Today’s memo breaks down:
- Why a mixed AEO score hides the only result that matters.
- What types of pages and domains are actually flowing through the engines.
- The move from AI measurement presence to measure portability.
One of the biggest differences between AEO and SEO is that AEO is playing on more platforms.
Omnia data shows across multiple samples that only 2.35% to 2.45% of cited URLs appeared in ChatGPT, Perplexity, and Google AI previews for the same prompt. 91% of citations appeared in a single engine.
Bottom line: AI visibility is not a one-size-fits-all ranking. Rather, there are three different distribution systems that Sometimes overlap and generally not.
Only 2% of URLs are cited by the 3 engines
Most people would assume that if a URL is cited by one major AI engine, it has a reasonable chance of appearing in others.
But the sample of 20,000 prompts shows only 2.37% of cited URLs appear on all three engines for the same prompt.
Meanwhile, 91.07% show up in one.

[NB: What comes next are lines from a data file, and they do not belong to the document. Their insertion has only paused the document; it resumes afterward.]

/-- The row of the table for a good frame that ends with these bytes (R103, R111, R170, R171, R183; log
entry 14 for an ASK's page above 4 and a HOLD's operation above 3). -/
def frameRow (s : State) (f : InFrame) (rest : List Byte) : Instr :=
  if f.source = s.start.station then .unactedFrame rest
  else if s.start.node = .fault then
    if f.dest = s.start.station then
      match f.kind with
      | .offer => .faultOffer rest
      | .code => .faultCode rest
      | .ask => .faultAsk rest
      | _ => .unactedFrame rest
    else .unactedFrame rest
  else
    match f.kind with
    | .offer => .offerReceived rest
    | .take => .takeReceived rest
    | .wait => .waitReceived rest
    | .spurn => .spurnReceived rest
    | .cabin => .cabinFrame rest
    | .code => .codeReceived rest
    | .crowd => .crowdReceived rest
    | .status => .statusReceived rest
    | .zero => .zero rest
    | .ask => if payloadByte f.payload 0 = 0 then .askStatus rest else .askCounts rest
    | .hold =>
      match payloadByte f.payload 0 with
      | 1 => .holdSet rest
      | 2 => .holdClear rest
      | 3 => .holdToggle rest
      | _ => .holdRead rest
    | .missing | .stray | .holdAnswer | .counts => .unactedFrame rest

/-- A record refused by an Outlet Unit of a station (R18, R68, R75, R82): ON-BELT, verdict PASS and
fixed, no fire position, and one more entry among the four most recent refusals. -/
def refusedAs (station : Nat) (cause : RefusalCause) (r : Record) : Record :=
  { r with
    state := .onBelt, verdict := .pass, verdictFixed := true, firePosition := none,
    confirmTimer := none
    refusals := (r.refusals ++ [RefusalEntry.mk station cause]).drop (r.refusals.length + 1 - 4) }

/-- What the arbiter may change (R122, R123, R115): what the transmitter holds, the idle count, the stage
of the outbound offer, and whether the due STATUS is held. -/
def ArbiterOnly (u t : State) : Prop :=
  t =
      { u with
        line := { u.line with transmitter := t.line.transmitter, idleCount := t.line.idleCount }
        handoff := { u.handoff with outbound := t.handoff.outbound }
        supervision := { u.supervision with statusDue := t.supervision.statusDue } }
    ∧ t.handoff.outbound.map (fun o => (o.ref, o.attempts))
      = u.handoff.outbound.map fun o => (o.ref, o.attempts)

/-- A frame has entered WAIT-GAP from a line with `n` idle bit times (R115): at its gap or beyond, 6 bit
times for an answer and 24 for any other frame, it is being sent and the idle count is 0; below, it
waits and the count stands. -/
def GapEntered (h : HeldFrame) (n : Nat) (l : LineInterface) : Prop :=
  ((if h.source = .answer then 6 else 24) ≤ n → l.transmitter = .sending h ∧ l.idleCount = 0)
    ∧ (n < (if h.source = .answer then 6 else 24) → l.transmitter = .waitGap h ∧ l.idleCount = n)

/-- An OFFER frame of the outbound offer is held in WAIT-GAP or BACKOFF: the frame that is withdrawn when
the offer ends (R119, R134). While the offer is ON LINE a held OFFER frame is its own; where the offer
was spent while its frame was being sent, the frame is told by the bag ref in its first two bytes (log
entry 20). -/
def OfferFrameWaits (s : State) : Prop :=
  ∃ o h, s.handoff.outbound = some o ∧ h.source = .offer
    ∧ (o.stage = .onLine ∨ (o.stage = .spent ∧ payloadRef h.frame.payload = o.ref))
    ∧ (s.line.transmitter = .waitGap h ∨ ∃ len count, s.line.transmitter = .backoff h len count)

/-- A resolution request for a record has been raised (R52, R58, R61): it waits in the queue, or the unit,
idle until then, serves it. An older resolution in service stays, and the request waits behind it. -/
def Requested (s t : State) (ref : BagRef) : Prop :=
  (s.resolution.service ≠ none → ref ∈ t.resolution.requests)
    ∧ (ref ∈ t.resolution.requests ∨ ∃ v, t.resolution.service = some v ∧ v.owner = some ref)

/-- The offer of `s` has ended in `u`, before the arbiter goes on (R119, R123): its frame in WAIT-GAP or
BACKOFF has left the transmitter, which is IDLE, and the turn has passed to the notices; any other frame,
one being sent among them, stays where it was, and so does the turn. -/
def OfferWithdrawn (s u : State) : Prop :=
  (OfferFrameWaits s → u.line.transmitter = .idle ∧ u.line.turn = .notices)
    ∧ (¬OfferFrameWaits s →
        u.line.transmitter = s.line.transmitter ∧ u.line.turn = s.line.turn)

/-- Does a record carry this tag: the same cabin and the same letter (R34)? -/
def twin (tag : Option Tag) (x : Record) : Bool :=
  decide (tag ≠ none
    ∧ x.tag.map (fun g => (g.cabin, g.letter)) = tag.map (fun g => (g.cabin, g.letter)))

/-- A record marked DUPLICATE; one already stray-bound keeps the cause it has (R17, R34). -/
def asDuplicate (x : Record) : Record :=
  { x with stray := if x.stray = none then some .duplicate else x.stray }

/-- A record of the expected list marked DUPLICATE: where the mark is new, its resolution becomes due and
its verdict UNRESOLVED (R17, R34, R59). -/
def asDuplicateExpected (x : Record) : Record :=
  if x.stray = none then
    { x with stray := some .duplicate, resolutionDue := true, verdict := .unresolved }
  else x

/-- A sequence is the first free one from the bag sequence: every candidate before it is held (R29). -/
def FirstFree (s : State) (seq : Nat) : Prop :=
  ∃ n ≤ 60, seq = (s.track.bagSeq + n) % 2048
    ∧ ∀ m < n,
      (heldRecord s ⟨s.start.station, (s.track.bagSeq + m) % 2048⟩).isSome = true

/-- An entry of a CABIN frame that no row applies: its kind is above 3, or its cabin lies outside
1000..19999 (R46; log entry 8). -/
def rowless (e : CabinEntry) : Bool :=
  decide (3 < e.kind ∨ e.cabin < 1000 ∨ 19999 < e.cabin)

/-- A counter's Supervision Unit after `n` rises (R166). -/
def raisedTimes (c : Counter) (n : Nat) (u : SupervisionUnit) : SupervisionUnit := (raised c)^[n] u

/-- The first five bytes of an OFFER, a STRAY notice and a MISSING notice (section 7.2, R101): the bag ref,
inducting station in the high five bits and sequence in the low eleven; the cabin, 0 when absent; the
tag byte, letter in its low three bits and tag status (0 NONE, 1 READ, 2 CODED) in the next two. -/
def TagPlaces (r : Record) (p : List Byte) : Prop :=
  (p.getD 0 0).toNat * 256 + (p.getD 1 0).toNat = (r.ref.station * 2048 + r.ref.seq) % 65536
    ∧ (p.getD 2 0).toNat * 256 + (p.getD 3 0).toNat = (r.tag.elim 0 (·.cabin)) % 65536
    ∧ p.getD 4 0 = byteOf (r.tag.elim 0 fun g => g.letter + if g.source = .read then 8 else 16)

/-- A refusal list from byte `k` on (section 7.2): the number of refusals, then four entries of two bytes,
station and cause by its code, oldest first, zero beyond their number. -/
def RefusalPlaces (k : Nat) (l : List RefusalEntry) (p : List Byte) : Prop :=
  p.getD k 0 = byteOf l.length
    ∧ (∀ i < 4, ∀ e, l[i]? = some e →
      p.getD (k + 1 + 2 * i) 0 = byteOf e.station
        ∧ ∀ n c, [RefusalCause.full, .held, .noCart, .faulted, .busy, .gap, .oversize,
            .pushMiss][n]? = some c → e.cause = c → p.getD (k + 2 + 2 * i) 0 = byteOf (n + 1))
    ∧ ∀ i < 4, l.length ≤ i → p.getD (k + 1 + 2 * i) 0 = 0 ∧ p.getD (k + 2 + 2 * i) 0 = 0

/-- The stray causes in the order of their codes, from 1 (section 5.1). -/
def strayCauses : List StrayCause :=
  [.noread, .anon, .cancelled, .hold, .duplicate, .laps, .doubt, .oversize]

/-- The seventeen bytes of a STRAY notice (R101): bag ref, cabin and tag byte; the stray cause by its code
of section 5.1, laps, relabelled; the refusals. -/
def StrayPayloadOf (r : Record) (p : List Byte) : Prop :=
  p.length = 17 ∧ TagPlaces r p
    ∧ (r.stray = none → p.getD 5 0 = 0)
    ∧ (∀ n c, strayCauses[n]? = some c → r.stray = some c → p.getD 5 0 = byteOf (n + 1))
    ∧ p.getD 6 0 = byteOf r.laps ∧ p.getD 7 0 = (if r.relabelled then 1 else 0)
    ∧ RefusalPlaces 8 r.refusals p

/-- The eighteen bytes of an OFFER (section 7.2): bag ref, cabin and tag byte; the flags byte (bit 0
stray-bound, bit 1 length doubt, bit 2 relabelled, bits 3 to 6 the stray cause by its code, 0 when not
stray-bound, bit 7 length present); laps; the length in two bytes, 0 when absent; the refusals. -/
def OfferPayloadOf (r : Record) (p : List Byte) : Prop :=
  p.length = 18 ∧ TagPlaces r p
    ∧ (∀ f : Byte, f = p.getD 5 0 →
      f.getLsbD 0 = r.stray.isSome ∧ f.getLsbD 1 = r.lengthDoubt ∧ f.getLsbD 2 = r.relabelled
        ∧ (r.stray = none → f.toNat / 8 % 16 = 0)
        ∧ (∀ n c, strayCauses[n]? = some c → r.stray = some c → f.toNat / 8 % 16 = n + 1)
        ∧ f.getLsbD 7 = r.length.isSome)
    ∧ p.getD 6 0 = byteOf r.laps
    ∧ (p.getD 7 0).toNat * 256 + (p.getD 8 0).toNat = r.length.getD 0 % 65536
    ∧ RefusalPlaces 9 r.refusals p

/-! ## The configuration image (section 10.3) -/

/-- Every field that section 10.3 marks for checking holds a value of its range or a code of its list
(R179, R9, R41, R149). `b` gives the image's bytes and `w` its two-byte fields, high byte first. -/
def ImageRanges (b w : Nat → Nat) : Prop :=
  (b 1 = 128 ∨ b 1 = 64 ∨ b 1 = 32)
    ∧ (∀ i ∈ [2, 3, 4, 5], 1 ≤ b i ∧ b i ≤ 30)
    ∧ b 6 ≤ 1 ∧ (1 ≤ b 7 ∧ b 7 ≤ 7) ∧ b 8 ≤ 1
    ∧ (b 8 = 1 → b 9 ≤ 3 ∧ 1 ≤ w 10)
    ∧ b 14 ≤ 50 ∧ 1 ≤ w 15 ∧ (1 ≤ w 23 ∧ w 23 < w 25 ∧ w 25 ≤ 16380) ∧ w 27 ≤ 16380
    ∧ 1 ≤ b 29 ∧ (100 ≤ w 30 ∧ w 30 ≤ 2000) ∧ 1 ≤ w 32 ∧ 1 ≤ w 34
    ∧ (1 ≤ b 36 ∧ b 36 ≤ 20) ∧ (1 ≤ b 37 ∧ b 37 ≤ 20) ∧ (1 ≤ b 38 ∧ b 38 ≤ 15)
    ∧ 1 ≤ w 39 ∧ (5 ≤ b 41 ∧ b 41 ≤ 200) ∧ b 42 ≤ 1
    ∧ (b 42 = 1 → 1 ≤ w 43 ∧ b 47 < 128 ∧ b 50 % 2 = 0 ∧ 1 ≤ b 51 ∧ b 51 ≤ 10)
    ∧ (1 ≤ b 52 ∧ b 52 ≤ 48) ∧ b 53 < b 52
    ∧ (∀ k < 4, b (54 + 18 * k) ≤ 2
      ∧ (b (54 + 18 * k) ≠ 0 →
        1 ≤ w (55 + 18 * k) ∧ 1 ≤ w (57 + 18 * k)
          ∧ w (59 + 18 * k) ≤ 2000 ∧ w (61 + 18 * k) ≤ 2000 ∧ w (63 + 18 * k) ≤ 2000
          ∧ (20 ≤ w (65 + 18 * k) ∧ w (65 + 18 * k) ≤ 2000)
          ∧ (20 ≤ w (67 + 18 * k) ∧ w (67 + 18 * k) ≤ 5000)
          ∧ (100 ≤ w (69 + 18 * k) ∧ w (69 + 18 * k) ≤ 10000)
          ∧ (1 ≤ b (71 + 18 * k) ∧ b (71 + 18 * k) ≤ 250)))
    ∧ ∀ j < 8, b (130 + 9 * j) ≤ 3 ∧ b (131 + 9 * j) ≤ 1
      ∧ (b (131 + 9 * j) = 1 →
        b (132 + 9 * j) ≤ 99 ∧ b (133 + 9 * j) ≤ 99 ∧ b (134 + 9 * j) ≤ 3)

These two numbers are close to each other because they explain each other. The remaining approximately 7% overlap in pairs, meaning the engines draw from largely disjoint pools rather than classifying the same pool differently.

For AEO/SEO teams, this means that a single composite viewability score is not the right unit of measurement. Average AEO scores hide this. A brand can appear strong as a whole and be invisible in 2 out of 3 engines. Teams looking for a mixed AI visibility number are compress three ranking systems into one metric and the calling strategy.
The 2% is valid for each cut
The overlap rate of around 2% and the exclusivity rate of around 91% remain almost perfectly stable across four samples.

This consistency matters more than the exact decimal point. The consensus gap is not the product of a query set or a time window. This seems structural.
In the third quarter of 2025, the universal overlap was 2.2%. In the fourth quarter of 2025 and the first quarter of 2026, it amounted to 2.7%. Engine-exclusive quotes dropped from 90.1% to around 88%. So yes, a little convergence. But even after this change, fragmentation remains predominant.
Commercial prompts don’t converge either
Intent splitting is one of the quietest but most useful parts of the dataset. It could be argued that commercial queries should produce more consensus. When someone searches for (best CRM), (best running shoes), or (best project management software), the pool of acceptable sources seems narrower than that of general informational prompts.
Surprisingly, the data does not support a big difference.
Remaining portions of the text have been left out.